The average biopsy score was significantly better for former smokers than for current smokers, but there were no differences at baseline between the treatment and placebo groups in this category. Baseline demographics were also similar for the treatment groups in current smokers.

Follow-up was completed by 60 subjects in the iloprost group and 65 in the placebo group.

Favorable Histologic Changes Seen in Former Smokers

Histologic evaluation from baseline to 6 months showed that treatment with iloprost was associated with significant improvements in former smokers but not current smokers, Dr. Keith reported at the late-breaking clinical trials session.

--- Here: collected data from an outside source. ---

@[simp] theorem State.drawn_batch : (s.drawn).batch = s.batch := rfl
@[simp] theorem State.drawn_wlen : (s.drawn).wlen = s.wlen := rfl
@[simp] theorem State.drawn_ranges : (s.drawn).ranges = s.ranges := rfl
@[simp] theorem State.drawn_bbProduced : (s.drawn).bbProduced = s.bbProduced := rfl
@[simp] theorem State.drawn_bbConsumed : (s.drawn).bbConsumed = s.bbConsumed := rfl
@[simp] theorem State.drawn_txPending : (s.drawn).txPending = s.txPending := rfl
@[simp] theorem State.drawn_fq : (s.drawn).fq = s.fq := rfl
@[simp] theorem State.drawn_dlBuf : (s.drawn).dlBuf = s.dlBuf := rfl
@[simp] theorem State.drawn_dlLen : (s.drawn).dlLen = s.dlLen := rfl
@[simp] theorem State.drawn_dlRd : (s.drawn).dlRd = s.dlRd := rfl
@[simp] theorem State.drawn_uplinkCongested : (s.drawn).uplinkCongested = s.uplinkCongested := rfl
@[simp] theorem State.drawn_downlinkCongested : (s.drawn).downlinkCongested = s.downlinkCongested := rfl
@[simp] theorem State.drawn_halted : (s.drawn).halted = s.halted := rfl
@[simp] theorem State.drawn_fatalCode : (s.drawn).fatalCode = s.fatalCode := rfl
@[simp] theorem State.drawn_fatalInfo : (s.drawn).fatalInfo = s.fatalInfo := rfl
@[simp] theorem State.drawn_irqMasked : (s.drawn).irqMasked = s.irqMasked := rfl
@[simp] theorem State.drawn_diagTrace : (s.drawn).diagTrace = s.diagTrace := rfl
@[simp] theorem State.drawn_tpTrace : (s.drawn).tpTrace = s.tpTrace := rfl
@[simp] theorem State.drawn_wire : (s.drawn).wire = s.wire := rfl
@[simp] theorem State.drawn_inFlight : (s.drawn).inFlight = s.inFlight := rfl
@[simp] theorem State.drawn_hw : (s.drawn).hw = s.hw := rfl
@[simp] theorem State.drawn_pending : (s.drawn).pending = s.pending := rfl
@[simp] theorem State.drawn_stack : (s.drawn).stack = s.stack := rfl
@[simp] theorem State.drawn_grants : (s.drawn).grants = s.grants := rfl
@[simp] theorem State.drawn_popped : (s.drawn).popped = s.popped := rfl
@[simp] theorem State.drawn_phase : (s.drawn).phase = s.phase := rfl
@[simp] theorem State.drawn_result : (s.drawn).result = s.result := rfl
@[simp] theorem State.drawn_calls : (s.drawn).calls = s.calls := rfl
@[simp] theorem State.drawn_arrivals : (s.drawn).arrivals = s.arrivals := rfl
@[simp] theorem State.drawn_readyIn : (s.drawn).readyIn = s.readyIn := rfl
@[simp] theorem State.drawn_extLenIn : (s.drawn).extLenIn = s.extLenIn := rfl
@[simp] theorem State.drawn_draws : (s.drawn).draws = s.draws + 1 := rfl

@[simp] theorem State.addGrant_batch (i : Slot) (o n : Nat) : (s.addGrant i o n).batch = s.batch := rfl
@[simp] theorem State.addGrant_wlen (i : Slot) (o n : Nat) : (s.addGrant i o n).wlen = s.wlen := rfl
@[simp] theorem State.addGrant_ranges (i : Slot) (o n : Nat) : (s.addGrant i o n).ranges = s.ranges := rfl
@[simp] theorem State.addGrant_bbProduced (i : Slot) (o n : Nat) : (s.addGrant i o n).bbProduced = s.bbProduced := rfl
@[simp] theorem State.addGrant_bbConsumed (i : Slot) (o n : Nat) : (s.addGrant i o n).bbConsumed = s.bbConsumed := rfl
@[simp] theorem State.addGrant_txPending (i : Slot) (o n : Nat) : (s.addGrant i o n).txPending = s.txPending := rfl
@[simp] theorem State.addGrant_fq (i : Slot) (o n : Nat) : (s.addGrant i o n).fq = s.fq := rfl
@[simp] theorem State.addGrant_dlBuf (i : Slot) (o n : Nat) : (s.addGrant i o n).dlBuf = s.dlBuf := rfl
@[simp] theorem State.addGrant_dlLen (i : Slot) (o n : Nat) : (s.addGrant i o n).dlLen = s.dlLen := rfl
@[simp] theorem State.addGrant_dlRd (i : Slot) (o n : Nat) : (s.addGrant i o n).dlRd = s.dlRd := rfl
@[simp] theorem State.addGrant_uplinkCongested (i : Slot) (o n : Nat) : (s.addGrant i o n).uplinkCongested = s.uplinkCongested := rfl
@[simp] theorem State.addGrant_downlinkCongested (i : Slot) (o n : Nat) : (s.addGrant i o n).downlinkCongested = s.downlinkCongested := rfl
@[simp] theorem State.addGrant_halted (i : Slot) (o n : Nat) : (s.addGrant i o n).halted = s.halted := rfl
@[simp] theorem State.addGrant_fatalCode (i : Slot) (o n : Nat) : (s.addGrant i o n).fatalCode = s.fatalCode := rfl
@[simp] theorem State.addGrant_fatalInfo (i : Slot) (o n : Nat) : (s.addGrant i o n).fatalInfo = s.fatalInfo := rfl
@[simp] theorem State.addGrant_irqMasked (i : Slot) (o n : Nat) : (s.addGrant i o n).irqMasked = s.irqMasked := rfl
@[simp] theorem State.addGrant_diagTrace (i : Slot) (o n : Nat) : (s.addGrant i o n).diagTrace = s.diagTrace := rfl
@[simp] theorem State.addGrant_tpTrace (i : Slot) (o n : Nat) : (s.addGrant i o n).tpTrace = s.tpTrace := rfl
@[simp] theorem State.addGrant_wire (i : Slot) (o n : Nat) : (s.addGrant i o n).wire = s.wire := rfl
@[simp] theorem State.addGrant_inFlight (i : Slot) (o n : Nat) : (s.addGrant i o n).inFlight = s.inFlight := rfl
@[simp] theorem State.addGrant_hw (i : Slot) (o n : Nat) : (s.addGrant i o n).hw = s.hw := rfl
@[simp] theorem State.addGrant_pending (i : Slot) (o n : Nat) : (s.addGrant i o n).pending = s.pending := rfl
@[simp] theorem State.addGrant_stack (i : Slot) (o n : Nat) : (s.addGrant i o n).stack = s.stack := rfl
@[simp] theorem State.addGrant_popped (i : Slot) (o n : Nat) : (s.addGrant i o n).popped = s.popped := rfl
@[simp] theorem State.addGrant_phase (i : Slot) (o n : Nat) : (s.addGrant i o n).phase = s.phase := rfl
@[simp] theorem State.addGrant_result (i : Slot) (o n : Nat) : (s.addGrant i o n).result = s.result := rfl
@[simp] theorem State.addGrant_calls (i : Slot) (o n : Nat) : (s.addGrant i o n).calls = s.calls := rfl
@[simp] theorem State.addGrant_arrivals (i : Slot) (o n : Nat) : (s.addGrant i o n).arrivals = s.arrivals := rfl
@[simp] theorem State.addGrant_readyIn (i : Slot) (o n : Nat) : (s.addGrant i o n).readyIn = s.readyIn := rfl
@[simp] theorem State.addGrant_extLenIn (i : Slot) (o n : Nat) : (s.addGrant i o n).extLenIn = s.extLenIn := rfl
@[simp] theorem State.addGrant_draws (i : Slot) (o n : Nat) : (s.addGrant i o n).draws = s.draws := rfl

@[simp] theorem State.pokeBatch_batch (i : Slot) (o : Nat) (b : Byte) : (s.pokeBatch i o b).batch = Memory.write .batch s.batch (batchAddr i o) b := rfl
@[simp] theorem State.pokeBatch_wlen (i : Slot) (o : Nat) (b : Byte) : (s.pokeBatch i o b).wlen = s.wlen := rfl
@[simp] theorem State.pokeBatch_ranges (i : Slot) (o : Nat) (b : Byte) : (s.pokeBatch i o b).ranges = s.ranges := rfl
@[simp] theorem State.pokeBatch_bbProduced (i : Slot) (o : Nat) (b : Byte) : (s.pokeBatch i o b).bbProduced = s.bbProduced := rfl
@[simp] theorem State.pokeBatch_bbConsumed (i : Slot) (o : Nat) (b : Byte) : (s.pokeBatch i o b).bbConsumed = s.bbConsumed := rfl
@[simp] theorem State.pokeBatch_txPending (i : Slot) (o : Nat) (b : Byte) : (s.pokeBatch i o b).txPending = s.txPending := rfl
@[simp] theorem State.pokeBatch_fq (i : Slot) (o : Nat) (b : Byte) : (s.pokeBatch i o b).fq = s.fq := rfl
@[simp] theorem State.pokeBatch_dlBuf (i : Slot) (o : Nat) (b : Byte) : (s.pokeBatch i o b).dlBuf = s.dlBuf := rfl
@[simp] theorem State.pokeBatch_dlLen (i : Slot) (o : Nat) (b : Byte) : (s.pokeBatch i o b).dlLen = s.dlLen := rfl
@[simp] theorem State.pokeBatch_dlRd (i : Slot) (o : Nat) (b : Byte) : (s.pokeBatch i o b).dlRd = s.dlRd := rfl
@[simp] theorem State.pokeBatch_uplinkCongested (i : Slot) (o : Nat) (b : Byte) : (s.pokeBatch i o b).uplinkCongested = s.uplinkCongested := rfl
@[simp] theorem State.pokeBatch_downlinkCongested (i : Slot) (o : Nat) (b : Byte) : (s.pokeBatch i o b).downlinkCongested = s.downlinkCongested := rfl
@[simp] theorem State.pokeBatch_halted (i : Slot) (o : Nat) (b : Byte) : (s.pokeBatch i o b).halted = s.halted := rfl
@[simp] theorem State.pokeBatch_fatalCode (i : Slot) (o : Nat) (b : Byte) : (s.pokeBatch i o b).fatalCode = s.fatalCode := rfl
@[simp] theorem State.pokeBatch_fatalInfo (i : Slot) (o : Nat) (b : Byte) : (s.pokeBatch i o b).fatalInfo = s.fatalInfo := rfl
@[simp] theorem State.pokeBatch_irqMasked (i : Slot) (o : Nat) (b : Byte) : (s.pokeBatch i o b).irqMasked = s.irqMasked := rfl
@[simp] theorem State.pokeBatch_diagTrace (i : Slot) (o : Nat) (b : Byte) : (s.pokeBatch i o b).diagTrace = s.diagTrace := rfl
@[simp] theorem State.pokeBatch_tpTrace (i : Slot) (o : Nat) (b : Byte) : (s.pokeBatch i o b).tpTrace = s.tpTrace := rfl
@[simp] theorem State.pokeBatch_wire (i : Slot) (o : Nat) (b : Byte) : (s.pokeBatch i o b).wire = s.wire := rfl
@[simp] theorem State.pokeBatch_inFlight (i : Slot) (o : Nat) (b : Byte) : (s.pokeBatch i o b).inFlight = s.inFlight := rfl
@[simp] theorem State.pokeBatch_hw (i : Slot) (o : Nat) (b : Byte) : (s.pokeBatch i o b).hw = s.hw := rfl
@[simp] theorem State.pokeBatch_pending (i : Slot) (o : Nat) (b : Byte) : (s.pokeBatch i o b).pending = s.pending := rfl
@[simp] theorem State.pokeBatch_stack (i : Slot) (o : Nat) (b : Byte) : (s.pokeBatch i o b).stack = s.stack := rfl
@[simp] theorem State.pokeBatch_grants (i : Slot) (o : Nat) (b : Byte) : (s.pokeBatch i o b).grants = s.grants := rfl
@[simp] theorem State.pokeBatch_popped (i : Slot) (o : Nat) (b : Byte) : (s.pokeBatch i o b).popped = s.popped := rfl
@[simp] theorem State.pokeBatch_phase (i : Slot) (o : Nat) (b : Byte) : (s.pokeBatch i o b).phase = s.phase := rfl
@[simp] theorem State.pokeBatch_result (i : Slot) (o : Nat) (b : Byte) : (s.pokeBatch i o b).result = s.result := rfl
@[simp] theorem State.pokeBatch_calls (i : Slot) (o : Nat) (b : Byte) : (s.pokeBatch i o b).calls = s.calls := rfl
@[simp] theorem State.pokeBatch_arrivals (i : Slot) (o : Nat) (b : Byte) : (s.pokeBatch i o b).arrivals = s.arrivals := rfl
@[simp] theorem State.pokeBatch_readyIn (i : Slot) (o : Nat) (b : Byte) : (s.pokeBatch i o b).readyIn = s.readyIn := rfl
@[simp] theorem State.pokeBatch_extLenIn (i : Slot) (o : Nat) (b : Byte) : (s.pokeBatch i o b).extLenIn = s.extLenIn := rfl
@[simp] theorem State.pokeBatch_draws (i : Slot) (o : Nat) (b : Byte) : (s.pokeBatch i o b).draws = s.draws := rfl

@[simp] theorem State.uplinkFlag_batch (b : Bool) : (s.uplinkFlag b).batch = s.batch := rfl
@[simp] theorem State.uplinkFlag_wlen (b : Bool) : (s.uplinkFlag b).wlen = s.wlen := rfl
@[simp] theorem State.uplinkFlag_ranges (b : Bool) : (s.uplinkFlag b).ranges = s.ranges := rfl
@[simp] theorem State.uplinkFlag_bbProduced (b : Bool) : (s.uplinkFlag b).bbProduced = s.bbProduced := rfl
@[simp] theorem State.uplinkFlag_bbConsumed (b : Bool) : (s.uplinkFlag b).bbConsumed = s.bbConsumed := rfl
@[simp] theorem State.uplinkFlag_txPending (b : Bool) : (s.uplinkFlag b).txPending = s.txPending := rfl
@[simp] theorem State.uplinkFlag_fq (b : Bool) : (s.uplinkFlag b).fq = s.fq := rfl
@[simp] theorem State.uplinkFlag_dlBuf (b : Bool) : (s.uplinkFlag b).dlBuf = s.dlBuf := rfl
@[simp] theorem State.uplinkFlag_dlLen (b : Bool) : (s.uplinkFlag b).dlLen = s.dlLen := rfl
@[simp] theorem State.uplinkFlag_dlRd (b : Bool) : (s.uplinkFlag b).dlRd = s.dlRd := rfl
@[simp] theorem State.uplinkFlag_uplinkCongested (b : Bool) : (s.uplinkFlag b).uplinkCongested = b := rfl
@[simp] theorem State.uplinkFlag_downlinkCongested (b : Bool) : (s.uplinkFlag b).downlinkCongested = s.downlinkCongested := rfl
@[simp] theorem State.uplinkFlag_halted (b : Bool) : (s.uplinkFlag b).halted = s.halted := rfl
@[simp] theorem State.uplinkFlag_fatalCode (b : Bool) : (s.uplinkFlag b).fatalCode = s.fatalCode := rfl
@[simp] theorem State.uplinkFlag_fatalInfo (b : Bool) : (s.uplinkFlag b).fatalInfo = s.fatalInfo := rfl
@[simp] theorem State.uplinkFlag_irqMasked (b : Bool) : (s.uplinkFlag b).irqMasked = s.irqMasked := rfl
@[simp] theorem State.uplinkFlag_diagTrace (b : Bool) : (s.uplinkFlag b).diagTrace = s.diagTrace := rfl
@[simp] theorem State.uplinkFlag_tpTrace (b : Bool) : (s.uplinkFlag b).tpTrace = s.tpTrace := rfl
@[simp] theorem State.uplinkFlag_wire (b : Bool) : (s.uplinkFlag b).wire = s.wire := rfl
@[simp] theorem State.uplinkFlag_inFlight (b : Bool) : (s.uplinkFlag b).inFlight = s.inFlight := rfl
@[simp] theorem State.uplinkFlag_hw (b : Bool) : (s.uplinkFlag b).hw = s.hw := rfl
@[simp] theorem State.uplinkFlag_pending (b : Bool) : (s.uplinkFlag b).pending = s.pending := rfl
@[simp] theorem State.uplinkFlag_stack (b : Bool) : (s.uplinkFlag b).stack = s.stack := rfl
@[simp] theorem State.uplinkFlag_grants (b : Bool) : (s.uplinkFlag b).grants = s.grants := rfl
@[simp] theorem State.uplinkFlag_popped (b : Bool) : (s.uplinkFlag b).popped = s.popped := rfl
@[simp] theorem State.uplinkFlag_phase (b : Bool) : (s.uplinkFlag b).phase = s.phase := rfl
@[simp] theorem State.uplinkFlag_result (b : Bool) : (s.uplinkFlag b).result = s.result := rfl
@[simp] theorem State.uplinkFlag_calls (b : Bool) : (s.uplinkFlag b).calls = s.calls := rfl
@[simp] theorem State.uplinkFlag_arrivals (b : Bool) : (s.uplinkFlag b).arrivals = s.arrivals := rfl
@[simp] theorem State.uplinkFlag_readyIn (b : Bool) : (s.uplinkFlag b).readyIn = s.readyIn := rfl
@[simp] theorem State.uplinkFlag_extLenIn (b : Bool) : (s.uplinkFlag b).extLenIn = s.extLenIn := rfl
@[simp] theorem State.uplinkFlag_draws (b : Bool) : (s.uplinkFlag b).draws = s.draws := rfl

Response to treatment was defined as a reduction of 1 point or more in maximum histology. Responses were observed in 14 of 29 (48%) former smokers receiving iloprost, compared with 4 of 28 (14%) receiving placebo. In current smokers, responses were similar between the groups (32% vs 24%, respectively).

For former smokers receiving iloprost, the average biopsy score decreased from 2.12 at baseline to 1.73 after 6 months of treatment. Scores in the placebo group were 2.07 and 2.11, respectively.

The worst biopsy score improved by 1.4 in former smokers, he added.

A significant treatment effect was seen for all measures — average biopsy score, worst biopsy score, and dysplasia index — among the former smokers receiving the drug. The most common adverse effect of the drug was headache.

"If you take this medicine and you are a former smoker, your lung damage diminishes," Dr. Keith reiterated.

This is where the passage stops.